*** Material for this exercise Section Begins ***
theorem exists_fit_dstSrcSrc (s : State)
    (h : ∀ ro ∈ [(Role.dst, a), (Role.src, b), (Role.src, c)], ro.1.admits ro.2 = true) :
    ∃ d u v, regidx a = some d ∧ resolve s b = some u ∧ resolve s c = some v := by
  obtain ⟨d, ha⟩ := exists_regidx_of_admits (h (.dst, a) (by simp))
  obtain ⟨u, hb⟩ := exists_resolve_of_admits s (h (.src, b) (by simp))
  obtain ⟨v, hc⟩ := exists_resolve_of_admits s (h (.src, c) (by simp))
  exact ⟨d, u, v, ha, hb, hc⟩

end Fit

/-- Settles O39: with operands that fit, each instruction is `attempt` of its own effect, as `exec_eq_raise_iff` wants it; the
effects that can fault do so under the conditions of the lemmas above. -/
theorem faultsOfEachInstruction : Obligations.FaultsOfEachInstruction := by
  intro i s k p info wellFormed
  have fit := List.all_eq_true.mp wellFormed
  cases i with
  | halt => exact exec_eq_raise_iff (i := .halt) (e := .ok (haltWith .haltInstr s)) rfl (.ok rfl) (by simp)
  | noop => exact exec_eq_raise_iff (i := .noop) (e := .ok s) rfl (.ok rfl) (by simp)
  | set a b | not a b =>
    obtain ⟨d, u, ha, hb⟩ := exists_fit_dstSrc s fit
    apply exec_eq_raise_iff
    · exact withDstSrc_fit _ ha hb
    · exact .ok rfl
    · simp
  | eq a b c | gt a b c | add a b c | mult a b c | and a b c | or a b c =>
    obtain ⟨d, u, v, ha, hb, hc⟩ := exists_fit_dstSrcSrc s fit
    apply exec_eq_raise_iff
    · exact withDstSrcSrc_fit _ ha hb hc
    · exact .ok rfl
    · simp
  | out a =>
    obtain ⟨v, ha⟩ := exists_fit_src s fit
    apply exec_eq_raise_iff
    · exact withSrc_fit _ ha
    · exact .ok (by cases s.debugActive <;> rfl)
    · simp
  | inp a =>
    obtain ⟨d, ha⟩ := exists_regidx_of_admits (fit (.dst, a) List.mem_cons_self)
    exact exec_eq_raise_iff (e := .ok (receive d s)) (exec_inp ha) (.ok (receive_diags d s)) (by simp)
  | pop a =>
    obtain ⟨d, ha⟩ := exists_regidx_of_admits (fit (.dst, a) List.mem_cons_self)
    cases stack : s.stack with
    | nil =>
      refine exec_eq_raise_iff (e := .error ⟨.stackEmpty, .word 0⟩) (exec_pop_empty ha stack) (.error nofun nofun) ?_
      simp [@eq_comm _ k, @eq_comm _ info]
    | cons v rest =>
      apply exec_eq_raise_iff (e := .ok _)
      · exact exec_pop_top ha stack
      · exact .ok rfl
      · simp
  | mod a b c =>
    obtain ⟨d, u, v, ha, hb, hc⟩ := exists_fit_dstSrcSrc s fit
    apply exec_eq_raise_iff
    · exact withDstSrcSrc_fit _ ha hb hc
    · exact .ite (.error nofun nofun) (.ok rfl)
    · rw [divide_eq_error]
      simp [hc]
  | rmem a b =>
    obtain ⟨d, addr, ha, hb⟩ := exists_fit_dstSrc s fit
    refine exec_eq_raise_iff (exec_rmem ha hb) (memRead_writeReg_ownEffect addr d) ?_
    rw [memRead_writeReg_eq_error]
    simp [hb]
  | wmem a b =>
    obtain ⟨addr, v, ha, hb⟩ := exists_fit_srcSrc s fit
    refine exec_eq_raise_iff (exec_wmem ha hb) (memWrite_ownEffect addr v) ?_
    rw [memWrite_eq_error]
    simp [ha]
  | jmp a =>
    obtain ⟨t, ha⟩ := exists_fit_src s fit
    refine exec_eq_raise_iff (exec_jmp ha) (transfer_ownEffect t) ?_
    rw [transfer_eq_error]
    simp [ha]
  | jt a b =>
    obtain ⟨u, t, ha, hb⟩ := exists_fit_srcSrc s fit
    refine exec_eq_raise_iff (e := if u = 0 then .ok s else transfer t s) ?_ (.ite (.ok rfl) (transfer_ownEffect t)) ?_
    · rw [exec_jt ha hb, apply_ite (attempt _ s)]
      rfl
    by_cases zero : u = 0#16
    · simp [zero, ha]
    · simp [zero, ha, hb, transfer_eq_error]
  | jf a b =>
    obtain ⟨u, t, ha, hb⟩ := exists_fit_srcSrc s fit
    refine exec_eq_raise_iff (e := if u = 0 then transfer t s else .ok s) ?_ (.ite (transfer_ownEffect t) (.ok rfl)) ?_
    · rw [exec_jf ha hb, apply_ite (attempt _ s)]
      rfl
    by_cases zero : u = 0#16
    · simp [zero, ha, hb, transfer_eq_error]
    · simp [zero, ha]
  | push a =>
    obtain ⟨v, ha⟩ := exists_fit_src s fit
    refine exec_eq_raise_iff (exec_push ha) (pushWord_ownEffect v) ?_
    rw [pushWord_eq_error]
    simp
  | call a =>
    obtain ⟨t, ha⟩ := exists_fit_src s fit
    rcases Nat.lt_or_ge t.toNat s.memLen.val with inside | outside
    · refine exec_eq_raise_iff (exec_call_inside ha inside) (pushWord_transfer_ownEffect _ t) ?_
      rw [pushWord_transfer_eq_error inside]
      simp [ha, inside]
    · refine exec_eq_raise_iff (exec_call_outside ha outside) (.error nofun nofun) ?_
      simp [ha, outside, @eq_comm _ k, @eq_comm _ info]
  | ret =>
    cases stack : s.stack with
    | nil =>
      apply exec_eq_raise_iff (e := .ok _)
      · exact exec_ret_empty stack
      · exact .retHalted rfl
      · simp
    | cons t rest =>
      refine exec_eq_raise_iff (exec_ret_top stack) (transfer_pop_ownEffect t rest) ?_
      rw [transfer_pop_eq_error]
      simp

end Sys2Proof.Machine
end

section
/-! PROOF. Laws of memory, stack and ALU words (20_memory.md R34, R41, R43, 10_state.md R22, 44_alu.md R89). -/

namespace Sys2Proof.Machine

/-! ## A stored word -/

/-- Settles O49: a store is `Memory.writeWord`, which the laws of `Memory.readWord` read back, and the fetch reads the same
memory. -/
theorem storesAreSeenByLoadsAndFetch : Obligations.StoresAreSeenByLoadsAndFetch := by
  intro s t a v canonical _ stored
  obtain ⟨inside, rfl⟩ := memWrite_cases.mp stored
  refine ⟨?loads, fun b other => ?others, fun q k hk covers => ?fetch⟩
  case loads => exact memRead_cases.mpr ⟨inside, (Memory.readWord_writeWord_self canonical _ v).symm⟩
  case others =>
    have cell := Memory.readWord_writeWord_ne canonical v (mt BitVec.eq_of_toNat_eq other)
    rw [memRead, memRead, cell]
    rfl
  case fetch =>
    rw [fetchWords_getElem?, covers, if_pos ⟨hk, inside⟩, Memory.readWord_writeWord_self canonical]

/-! ## Pushes and pops -/

theorem execList_cons {i : Instr} {is : List Instr} {s t : State} (h : exec i s = .next t) :
    execList (i :: is) s = execList is t := by
  rw [execList, h]

theorem execList_append {is js : List Instr} {s t : State} (h : execList is s = .next t) :
    execList (is ++ js) s = execList js t := by
  induction is generalizing s with
  | nil => cases h; rfl
  | cons i is ih =>
    obtain ⟨u, runs⟩ := exec_answers i s
    rw [execList_cons runs] at h
    rw [List.cons_append, execList_cons runs, ih h]

/-- 30_encoding.md R51: operands do not refer to the stack. -/
theorem resolve_withStack (s : State) (stack : List Word) : resolve { s with stack := stack } = resolve s := by
  funext o
  cases o <;> rfl

/-- 10_state.md R22: pushes that fit leave their words on the stack, the last on top. -/
theorem execList_pushes {os : List Operand} {vs : List Word} {s : State} (values : os.map (resolve s) = vs.map some)
    (fits : ∀ m, s.cfg.stackMax = some m → s.stack.length + vs.length ≤ m) :
    execList (os.map Instr.push) s = .next { s with stack := vs.reverse ++ s.stack } := by
  induction os generalizing vs s with
  | nil =>
    cases vs with
    | nil => rfl
    | cons => cases values
  | cons o os ih =>
    cases vs with
    | nil => cases values
    | cons v vs =>
      obtain ⟨value, values⟩ := List.cons.inj values
      have room : s.cfg.stackMax ≠ some s.stack.length := fun full => by
        have := fits _ full
        simp at this
      have pushes : exec (.push o) s = .next { s with stack := v :: s.stack } := by
        rw [exec_push value, pushWord_room room, attempt_ok]
      rw [List.map_cons, execList_cons pushes, ih (vs := vs)]
      · simp
      · rw [resolve_withStack, values]
      · intro m hm
        have := fits m hm
        simp at this ⊢
        omega

/-- 10_state.md R22: `k + 1` pops take the first `k + 1` entries, the last of them into the register. -/
theorem execList_pops {k : Nat} {s : State} (d : RegIdx) (enough : k < s.stack.length) :
    ∃ t, execList (List.replicate (k + 1) (.pop (.reg d))) s = .next t ∧ some (t.regs.get d) = s.stack[k]? ∧
      t.stack = s.stack.drop (k + 1) := by
  induction k generalizing s with
  | zero =>
    obtain ⟨v, rest, top⟩ := List.exists_cons_of_length_pos enough
    refine ⟨{ writeReg d v s with stack := rest }, execList_cons (exec_pop_top rfl top), ?_, ?_⟩
    · rw [top]
      exact congrArg some (readReg_writeReg_self d v s)
    · rw [top]
      rfl
  | succ k ih =>
    obtain ⟨v, rest, top⟩ := List.exists_cons_of_length_pos (Nat.zero_lt_of_lt enough)
    rw [top] at enough
    obtain ⟨t, pops, value, left⟩ := ih (s := { writeReg d v s with stack := rest }) (Nat.lt_of_succ_lt_succ enough)
    refine ⟨t, (execList_cons (exec_pop_top rfl top)).trans pops, ?_, ?_⟩
    · rw [value, top]
      rfl
    · rw [left, top]
      rfl

/-- Settles O50: after `execList_pushes` the stack is the pushed words, the last on top, above the old ones; `execList_pops`
takes from it. -/
theorem stackIsLastInFirstOut : Obligations.StackIsLastInFirstOut := by
  intro s os vs d k values fits hk
  have long : k < vs.reverse.length := by rwa [List.length_reverse]
  obtain ⟨t, pops, value, left⟩ := execList_pops (k := k) (s := { s with stack := vs.reverse ++ s.stack }) d
    (by rw [List.length_append]; omega)
  refine ⟨t, (execList_append (execList_pushes values fits)).trans pops, ?_, ?_⟩
  · rw [value, List.getElem?_append_left long]
  · rw [left, List.drop_append_of_le_length long]

/-! ## `ADD` and `MULT` in any width -/

/-- 44_alu.md R89: in 16 bits or more, reduction modulo the width does not disturb reduction modulo 32768. -/
theorem mod_two_pow_mod_32768 {width : Nat} (h : 16 ≤ width) (n : Nat) : n % 2 ^ width % 32768 = n % 32768 :=
  Nat.mod_mod_of_dvd n (Nat.pow_dvd_pow (m := 15) 2 (by omega))

/-- Settles O52: both sides are the exact sum or product modulo 32768. -/
theorem intermediateWidthDoesNotMatter : Obligations.IntermediateWidthDoesNotMatter := by
  intro u v width wide
  have reduce := mod_two_pow_mod_32768 wide
  refine ⟨?sum, ?product⟩
  case sum =>
    rw [addWords_toNat, BitVec.toNat_add, reduce, BitVec.toNat_ofNat, BitVec.toNat_ofNat,
      Nat.add_mod (u.toNat % 2 ^ width), reduce, reduce, ← Nat.add_mod]
  case product =>
    rw [multWords_toNat, BitVec.toNat_mul, reduce, BitVec.toNat_ofNat, BitVec.toNat_ofNat,
      Nat.mul_mod (u.toNat % 2 ^ width), reduce, reduce, ← Nat.mul_mod]

end Sys2Proof.Machine
end

section
/-! PROOF. A `CALL` and the `RET` it jumps to (46_call_ret.md R95). -/

namespace Sys2Proof.Machine

/-- R95, first step: a `CALL` at `pc`, to a target inside the image. -/
theorem step_call {s : State} {w t : Word} (running : s.status = .running) (free : s.wait = .none)
    (disabled : s.cfg.debugEnabled = false) (inside : s.pc.toNat + 2 ≤ s.memLen.val)
    (opcode : Memory.readWord s.mem s.pc.toNat = 17) (operand : Memory.readWord s.mem (s.pc.toNat + 1) = w)
    (value : resolve s (Operand.ofWord w) = some t) (target : t.toNat < s.memLen.val)
    (room : s.cfg.stackMax ≠ some s.stack.length) :
    step s = .next { s with pc := t, stack := (s.pc + 2) :: s.stack } := by
  have cells (k : Nat) (hk : k < 2) :
      (encode (.call (Operand.ofWord w)))[k]? = some (Memory.readWord s.mem (s.pc.toNat + k)) := by
    have words : encode (.call (Operand.ofWord w)) = [17, w] := congrArg ([17, ·]) (Operand.toWord_ofWord w)
    rw [words]
    match k, hk with
    | 0, _ => exact congrArg some opcode.symm
    | 1, _ => exact congrArg some operand.symm
  have encodable : (Instr.call (Operand.ofWord w)).encodable = true := by
    simp [Instr.encodable, Instr.operands, Operand.isKind_ofWord]
  have value' : resolve (advance (.call (Operand.ofWord w)) s) (Operand.ofWord w) = some t := by
    rw [← value]
    cases Operand.ofWord w <;> rfl
  rw [step_encoded running free disabled encodable inside cells, exec_call_inside value' target]
  exact congrArg (attempt 2 _) (pushWord_transfer_inside (s := advance (.call (Operand.ofWord w)) s) _ room target)

/-- R95, second step: a `RET` at `pc`, to a top entry inside the image. -/
theorem step_ret {s : State} {t : Word} {rest : List Word} (running : s.status = .running) (free : s.wait = .none)
    (disabled : s.cfg.debugEnabled = false) (inside : s.pc.toNat < s.memLen.val)
    (opcode : Memory.readWord s.mem s.pc.toNat = 18) (top : s.stack = t :: rest) (target : t.toNat < s.memLen.val) :
    step s = .next { s with pc := t, stack := rest } := by
  have cells (k : Nat) (hk : k < 1) : (encode .ret)[k]? = some (Memory.readWord s.mem (s.pc.toNat + k)) := by
    obtain rfl := Nat.lt_one_iff.mp hk
    exact congrArg some opcode.symm
  rw [step_encoded (i := .ret) running free disabled rfl inside cells, exec_ret_inside (s := advance .ret s) top target]
  rfl

/-- Settles O51: `step_call` pushes `pc + 2` and goes to the `RET`, and `step_ret` pops it into `pc`. -/
theorem callThenRetResumes : Obligations.CallThenRetResumes := by
  intro s w t running free disabled after callOpcode operand value target retOpcode room
  have resumes : (s.pc + 2).toNat < s.memLen.val := by
    have := s.memLen.isLt
    bv_omega
  have calls := step_call running free disabled after.le callOpcode operand value target room
  have returns := step_ret (s := { s with pc := t, stack := (s.pc + 2) :: s.stack }) running free disabled target retOpcode
    rfl resumes
  rw [run_succ 1 calls, run_succ 0 returns]
  rfl

end Sys2Proof.Machine
end

section
/-! PROOF. Whole lines of input (47_io.md R98), and the reset with an absent image (60_exceptions.md R115). -/

namespace Sys2Proof.Machine

/-- R98: a queue of whole lines is empty or ends with a newline. -/
theorem wholeLines_iff {q : List Byte} : wholeLines q = true ↔ ∀ c, q.getLast? = some c → c = 10 := by
  rw [wholeLines]
  cases q.getLast? <;> simp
*** Material for this exercise Section Ends ***
◆ Your instructions ◆
Where does the string "returns" appear in the records above? Return every line that holds it.

◆ Reply ◆
  have returns := step_ret (s := { s with pc := t, stack := (s.pc + 2) :: s.stack }) running free disabled target retOpcode
  rw [run_succ 1 calls, run_succ 0 returns]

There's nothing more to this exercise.